Thatcher points out that the same story can have quite different meanings, e.g., a Jewish delegation meeting with Roman emperor, Caligula. One report, the official minutes of the encounter, shows the Jewish support of the emperor. Philo, a Jewish writer, points out what the Jewish delegation really felt.  The story illustrates the two faces every victim of imperial power must always wear. “These things happened,” Philo says, “but they didn’t mean what the people in power thought they meant” (pp. 23-25).  Thatcher develops his theory of public and “hidden transcripts,” “the little traditions,” the counter memories” (p. 26). “Every situation of conflict between Jesus and the authorities may be read at two levels: the normal public meaning of the events, and in John’s ‘little tradition,’ reinterpretation of those events as expressions of Christ’s absolute sovereignty” (p. 46).

In John’s story the Romans are not in control.

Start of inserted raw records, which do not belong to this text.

/-- 00EE pops the same entry in use from both, or finds both stacks empty. -/
theorem exec_ret_agree (h : exec .ret s = .next t) (h' : exec .ret (withUnread s g d q r k) = .next t') :
    AgreeOnRead t t' := by
  rcases exec_ret_cases s with ⟨hsp, hx⟩ | ⟨hsp, hx⟩ <;>
    rcases exec_ret_cases (withUnread s g d q r k) with ⟨hsp', hx'⟩ | ⟨hsp', hx'⟩
  · cases hx.symm.trans h
    cases hx'.symm.trans h'
    have hlt : s.sp.val - 1 < s.sp.val := Nat.sub_lt hsp one_pos
    exact ⟨fun _ => rfl, fun _ _ => rfl, rfl, hk ⟨s.sp.val - 1, by omega⟩ hlt, rfl, fun j hj => hk j (hj.trans hlt),
      rfl, rfl, rfl, rfl, rfl⟩
  · exact absurd hsp' (Nat.ne_of_gt hsp)
  · exact absurd hsp (Nat.ne_of_gt hsp')
  · cases hx.symm.trans h
    cases hx'.symm.trans h'
    exact agree_raiseFatal (agree_withUnread hk) _

/-- 2nnn pushes the same word on both, or finds both stacks full. -/
theorem exec_call_agree {nnn : Address} (h : exec (.call nnn) s = .next t)
    (h' : exec (.call nnn) (withUnread s g d q r k) = .next t') : AgreeOnRead t t' := by
  rcases exec_call_cases nnn s with ⟨hsp, hx⟩ | ⟨hsp, hx⟩ <;>
    rcases exec_call_cases nnn (withUnread s g d q r k) with ⟨hsp', hx'⟩ | ⟨hsp', hx'⟩
  · cases hx.symm.trans h
    cases hx'.symm.trans h'
    exact agree_withUnread (set_agrees_below hsp (s.pc + 2) hk)
  · exact absurd hsp' (Nat.ne_of_lt hsp)
  · exact absurd hsp (Nat.ne_of_lt hsp')
  · cases hx.symm.trans h
    cases hx'.symm.trans h'
    exact agree_raiseFatal (agree_withUnread hk) _

/-- Fx0A finds the same lowest held key in both, or none in either. -/
theorem exec_ldVxK_agree {x : RegIdx} (h : exec (.ldVxK x) s = .next t)
    (h' : exec (.ldVxK x) (withUnread s g d q r k) = .next t') : AgreeOnRead t t' := by
  rcases exec_ldVxK_cases x s with ⟨j, hj, hjmin, hx⟩ | ⟨hnone, hx⟩ <;>
    rcases exec_ldVxK_cases x (withUnread s g d q r k) with ⟨j', hj', hjmin', hx'⟩ | ⟨hnone', hx'⟩
  · obtain rfl := lowest_held_unique (keys := s.keys) hj hj' hjmin hjmin'
    cases hx.symm.trans h
    cases hx'.symm.trans h'
    exact agree_withUnread hk
  · exact absurd hj (ne_true_of_eq_false (hnone' j))
  · exact absurd hj' (ne_true_of_eq_false (hnone j'))
  · cases hx.symm.trans h
    cases hx'.symm.trans h'
    exact agree_withUnread hk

The Jewish authorities, on whom Caesar depends, granting them the status of Roman prefects, are helpless, unable to stop Jesus’ mission or even protect their own interests (John 12, 18). Crucifixion was a major part of Roman policy of intimidation and control, but in John’s story fulfilled prophecy (e.g., division of Jesus’ clothing, Jesus’ death, the piercing with a spear) make the ultimate story of defeat end in conquest (p. 107). Jesus is in control to the very end. Even the Roman political order is not in final control. In John’s story, Pilate (the Roman governor) appears in seven scenes, without the results he wishes (28 verses; in the synoptics, Pilate gets a combined total of 37 verses), and  the Roman governor “is afraid” (19:8). Even after his vicious scourging, Jesus continues his words coherently against Pilate (19:12). Rome’s victims followed Rome’s script; Jesus has his own script (even washing his disciples’ feet—a sharp retort to Roman imperial practise).